-- ==== Sys2Proof/Laws/Devices.lean ====
section
/-! SUPPORT. The device questions: everything a question can do to the state. -/

namespace Sys2Proof.Machine

/-- Without a stated answer for the device none is taken. -/
theorem takeAnswer_eq_none {α : Type} {d : Byte} {l : List (Byte × α)} (h : ∀ e ∈ l, e.1 ≠ d) :
    takeAnswer d l = none := by
  induction l with
  | nil => rfl
  | cons e l ih =>
    simp only [List.mem_cons, forall_eq_or_imp] at h
    simp [takeAnswer, h.1, ih h.2]

/-- The first stated answer for the device is taken, and the others stay in order. -/
theorem takeAnswer_append {α : Type} {d : Byte} {before after : List (Byte × α)} {v : α}
    (h : ∀ e ∈ before, e.1 ≠ d) :
    takeAnswer d (before ++ (d, v) :: after) = some (v, before ++ after) := by
  induction before with
  | nil => simp [takeAnswer]
  | cons e l ih =>
    simp only [List.mem_cons, forall_eq_or_imp] at h
    simp [takeAnswer, h.1, ih h.2]

/-- A TD question changes the log and the stated answers alone. -/
theorem deviceTest_spec (s : State) (d : Byte) :
    ∃ left, (s.deviceTest d).2 =
      { s with testAnswers := left,
               deviceLog := s.deviceLog ++ [.tested d (s.deviceTest d).1] } := by
  unfold State.deviceTest
  split
  · exact ⟨_, rfl⟩
  · exact ⟨s.testAnswers, rfl⟩

/-- An RD question changes the log and the stated answers alone. -/
theorem deviceRead_spec (s : State) (d : Byte) :
    ∃ left, (s.deviceRead d).2 =
      { s with readAnswers := left,
               deviceLog := s.deviceLog ++ [.read d (s.deviceRead d).1] } := by
  unfold State.deviceRead
  split
  · exact ⟨_, rfl⟩
  · exact ⟨s.readAnswers, rfl⟩

/-- A latch after a latch is set. -/
theorem isReady_setReady (s : State) (d k : Byte) (r : Bool) :
    (s.setReady d r).isReady k = if k = d then r else s.isReady k := by
  unfold State.isReady State.setReady
  by_cases h : k = d
  · subst h; simp
  · have hn : d.toNat ≠ k.toNat := fun e => h (BitVec.eq_of_toNat_eq e.symm)
    simp [h, Vector.getElem_set_ne, hn]

end Sys2Proof.Machine
end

### [WORK TO COMPLETE]
For the string "taken", go through the entries above and copy each line where it occurs.

### [SOLUTION TO THE EXERCISE]
/-- Without a stated answer for the device none is taken. -/
/-- The first stated answer for the device is taken, and the others stay in order. -/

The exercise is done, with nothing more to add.